Oh my stars and garters!
I was so excited I never realized you were doing the stereo that way! I thought LilyRender handled the stereo problem not monoscopic cubemapping. I had no idea Unity sucked at that.
So - stereo cubemap problems - I know them well. Me and those seams have gone to war to bring 3D VR to Blender Eevee via the same cubemap trick you are doing in Unity.
I fell from my chair when I first saw @CouchOimoSp (on Twitter) figured out how to win the war.
This simple mask.
View attachment 76437
If you speak node tree at all from any rendering system you should be able to follow this ...
View attachment 76438
The big top box is an image of the front cube face.
The UV map gives it a place to sit on the cube face.
That image is made emmissive - ergo a film projector.
That image is sent to a mix shader - bookmark that for a moment
In parallel - The same image is sent to mix shader that is combining color with transparency (opacity?).
The amount the image is being made transparent being controlled by the alpha channel of the mask . (That means you don't want to lose the alpha channel of the image.)
And now what that node tree actually does ...

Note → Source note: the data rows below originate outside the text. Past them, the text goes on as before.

theorem HoldsAt.cons {rd : Nat → Byte} {p : Nat} {b : Byte} {bs : List Byte} :
    HoldsAt rd p (b :: bs) ↔ rd p = b ∧ HoldsAt rd (p + 1) bs := by
  rw [show b :: bs = [b] ++ bs from rfl, HoldsAt.append]
  simp [HoldsAt, bytesFrom]

/-! A varint from a region. -/

theorem regionNext_some {rd : Nat → Byte} {hi q : Nat} (h : q < hi) : regionNext rd hi q = some (rd q, q + 1) := by
  rw [regionNext, if_pos h]

theorem regionNext_none {rd : Nat → Byte} {hi q : Nat} (h : hi ≤ q) : regionNext rd hi q = none := by
  rw [regionNext, if_neg (Nat.not_lt.2 h)]

/-- A byte with its continuation flag, put before more bytes. -/
theorem flagsEnd_cons {b : Byte} {bs : List Byte} (h : bs ≠ []) : flagsEnd (b :: bs) = (b.getLsbD 7 && flagsEnd bs) := by
  cases bs with
  | nil => exact absurd rfl h
  | cons c cs => rfl

/-- A varint byte's data bits are its value mod 2^7. -/
theorem group_ofNat (b : Byte) : (b &&& 0x7F).setWidth 32 = BitVec.ofNat 32 (b.toNat % 2 ^ 7) := by
  apply BitVec.eq_of_toNat_eq
  rw [BitVec.toNat_setWidth, BitVec.toNat_and, BitVec.toNat_ofNat]
  exact congrArg (· % 2 ^ 32) (Nat.and_two_pow_sub_one_eq_mod b.toNat 7)

/-- The lowest group and the groups above it, at their places. -/
theorem groupsValue_cons (b : Byte) (bs : List Byte) (i : Nat) :
    ((b &&& 0x7F).setWidth 32 <<< (7 * i)) ||| BitVec.ofNat 32 (groupsValue bs) <<< (7 * (i + 1)) =
      BitVec.ofNat 32 (groupsValue (b :: bs)) <<< (7 * i) := by
  rw [show 7 * (i + 1) = 7 + 7 * i by omega, BitVec.shiftLeft_add, ← BitVec.shiftLeft_or_distrib, group_ofNat]
  congr 1
  apply BitVec.eq_of_getLsbD_eq
  intro j hj
  have hlt : b.toNat % 2 ^ 7 < 2 ^ 7 := Nat.mod_lt _ (by decide)
  rw [groupsValue, Nat.add_comm]
  simp only [BitVec.getLsbD_or, BitVec.getLsbD_shiftLeft, BitVec.getLsbD_ofNat, Nat.testBit_two_pow_mul_add _ hlt]
  by_cases h7 : j < 7
  · simp [h7]
  · have h0 : (b.toNat % 2 ^ 7).testBit j = false :=
      Nat.testBit_lt_two_pow (Nat.lt_of_lt_of_le hlt (Nat.pow_le_pow_right (by decide) (by omega)))
    rw [h0]
    simp [h7, hj, show j - 7 < 32 by omega]

theorem varintDecLoop_region {rd : Nat → Byte} {hi : Nat} (bs : List Byte) (f i : Nat) (acc : Word) {p : Nat}
    (hf : bs.length ≤ f) (hb : flagsEnd bs = true) (hh : HoldsAt rd p bs) (hp : p + bs.length ≤ hi) :
    varintDecLoop (regionNext rd hi) f acc i p =
      .ok (acc ||| varintWord bs <<< (7 * i), i + bs.length, p + bs.length) := by
  induction bs generalizing f i acc p with
  | nil => exact absurd hb (by decide)
  | cons b bs ih =>
    rw [HoldsAt.cons] at hh
    rw [List.length_cons] at hf hp ⊢
    obtain ⟨f, rfl⟩ : ∃ g, f = g + 1 := ⟨f - 1, by omega⟩
    rw [varintDecLoop, regionNext_some (by omega), hh.1]
    simp only
    by_cases hn : bs = []
    · subst hn
      have h7 : b.getLsbD 7 = false := by simpa [flagsEnd] using hb
      rw [if_neg (by rw [h7]; decide), group_ofNat]
      rfl
    · rw [flagsEnd_cons hn, Bool.and_eq_true] at hb
      rw [if_pos hb.1, ih f (i + 1) _ (by omega) hb.2 hh.2 (by omega), BitVec.or_assoc, varintWord, groupsValue_cons]
      congr 3 <;> omega

/-- varint_dec over a region that holds a varint, in any form (R182). -/
theorem regionVarint_ok {rd : Nat → Byte} {hi p : Nat} {bs : List Byte} (hb : varintOk bs = true) (hh : HoldsAt rd p bs)
    (hp : p + bs.length ≤ hi) : regionVarint rd hi p = .ok (varintWord bs, p + bs.length) := by
  simp only [varintOk, Bool.and_eq_true, decide_eq_true_eq] at hb
  rw [regionVarint, varintDec, varintDecLoop_region bs 5 0 0 hb.1 hb.2 hh hp]
  simp [Except.map]

theorem varintEncLoop_groups (f : Nat) (v : Word) (hv : v.toNat < 2 ^ (7 * (f + 1))) :
    flagsEnd (varintEncLoop (f + 1) v) = true ∧ groupsValue (varintEncLoop (f + 1) v) = v.toNat := by
  have hsh : (v >>> 7).toNat = v.toNat / 2 ^ 7 := by rw [BitVec.toNat_ushiftRight, Nat.shiftRight_eq_div_pow]
  by_cases h0 : v >>> 7 = 0
  · have hlt : v.toNat < 2 ^ 7 := by
      have := congrArg BitVec.toNat h0
      rw [hsh] at this
      change _ = 0 at this
      omega
    rw [varintEncLoop, if_neg (fun h => h h0)]
    constructor
    · rw [flagsEnd, BitVec.getLsbD_setWidth, getLsbD_of_toNat_lt (c := 7) hlt (by omega)]; rfl
    · simp only [groupsValue, BitVec.toNat_setWidth]; omega
  · cases f with
    | zero =>
      refine absurd (BitVec.eq_of_toNat_eq ?_) h0
      rw [hsh]
      change _ = 0
      omega
    | succ f =>
      obtain ⟨g1, g2⟩ := varintEncLoop_groups f (v >>> 7) (by
        rw [hsh]
        refine Nat.div_lt_of_lt_mul ?_
        rw [← Nat.pow_add]
        rwa [show 7 + 7 * (f + 1) = 7 * (f + 1 + 1) by omega])
      have hne : varintEncLoop (f + 1) (v >>> 7) ≠ [] := by intro h; rw [h] at g1; exact absurd g1 (by decide)
      rw [varintEncLoop, if_pos h0, flagsEnd_cons hne, groupsValue, g1, g2, hsh, BitVec.getLsbD_or,
        show (0x80 : Byte).getLsbD 7 = true by decide]
      refine ⟨rfl, ?_⟩
      have : (0x80 ||| v.setWidth 8 : Byte).toNat % 2 ^ 7 = v.toNat % 2 ^ 7 := by
        rw [BitVec.toNat_or, Nat.or_mod_two_pow, BitVec.toNat_setWidth]
        change 0 ||| _ = _
        rw [Nat.zero_or]
        omega
      rw [this]
      omega

/-- varint_enc gives a varint of its operand (R181). -/
theorem varintEnc_ok (v : Word) : varintOk (varintEnc v) = true ∧ varintWord (varintEnc v) = v := by
  obtain ⟨g1, g2⟩ := varintEncLoop_groups 4 v (by have := v.isLt; omega)
  constructor
  · rw [varintOk, Bool.and_eq_true, decide_eq_true_eq]
    exact ⟨(varintEnc_spec v).2.1, g1⟩
  · rw [varintWord, varintEnc, g2]; simp

/-- varint_dec over a region that holds varint_enc(v) (R181, R182). -/
theorem regionVarint_enc {rd : Nat → Byte} {hi p : Nat} {v : Word} (hh : HoldsAt rd p (varintEnc v))
    (hp : p + (varintEnc v).length ≤ hi) : regionVarint rd hi p = .ok (v, p + (varintEnc v).length) := by
  rw [regionVarint_ok (varintEnc_ok v).1 hh hp, (varintEnc_ok v).2]

theorem varintDecLoop_region_cut {rd : Nat → Byte} {hi : Nat} (f i : Nat) (acc : Word) {p : Nat} (hf : hi - p < f)
    (hb : ∀ q, p ≤ q → q < hi → (rd q).getLsbD 7 = true) :
    varintDecLoop (regionNext rd hi) f acc i p = .error .vtrunc := by
  induction f generalizing i acc p with
  | zero => omega
  | succ f ih =>
    by_cases hp : p < hi
    · rw [varintDecLoop, regionNext_some hp]
      simp only [hb p (Nat.le_refl p) hp, if_true]
      exact ih _ _ (by omega) fun q h1 h2 => hb q (by omega) h2
    · rw [varintDecLoop, regionNext_none (by omega)]

/-- A varint that runs to the end of its region (R182, R253). -/
theorem regionVarint_cut {rd : Nat → Byte} {hi p : Nat} (hf : hi - p < 5)
    (hb : ∀ q, p ≤ q → q < hi → (rd q).getLsbD 7 = true) : regionVarint rd hi p = .error .vtrunc := by
  rw [regionVarint, varintDec, varintDecLoop_region_cut 5 0 0 hf hb]; rfl

theorem varintDecLoop_region_long {rd : Nat → Byte} {hi : Nat} (f i : Nat) (acc : Word) {p : Nat} (hf : p + f ≤ hi)
    (hb : ∀ q, p ≤ q → q < p + f → (rd q).getLsbD 7 = true) :
    varintDecLoop (regionNext rd hi) f acc i p = .error .voverlong := by
  induction f generalizing i acc p with
  | zero => rfl
  | succ f ih =>
    rw [varintDecLoop, regionNext_some (by omega)]
    simp only [hb p (Nat.le_refl p) (by omega), if_true]
    exact ih _ _ (by omega) fun q h1 h2 => hb q (by omega) (by omega)

/-- Five continuation flags in a row (R182, R253). -/
theorem regionVarint_long {rd : Nat → Byte} {hi p : Nat} (hf : p + 5 ≤ hi)
    (hb : ∀ q, p ≤ q → q < p + 5 → (rd q).getLsbD 7 = true) : regionVarint rd hi p = .error .voverlong := by
  rw [regionVarint, varintDec, varintDecLoop_region_long 5 0 0 hf hb]; rfl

The side of the cube the camera is point at is pushed in towards the camera. A pushed in rectangle like this still becomes part of a sphere so translates appropriately in the projection from a globe to equirect.
As you get closer to the edges of the front face it starts projecting less light while at the same time allowing more light to come in from behind. The light coming in from behind is the same "eye" of different cameras. One cube face camera's left-eye combines light with another's left eye while always maintaining the same total light intensity reaching the panoramic camera inside the modified cube.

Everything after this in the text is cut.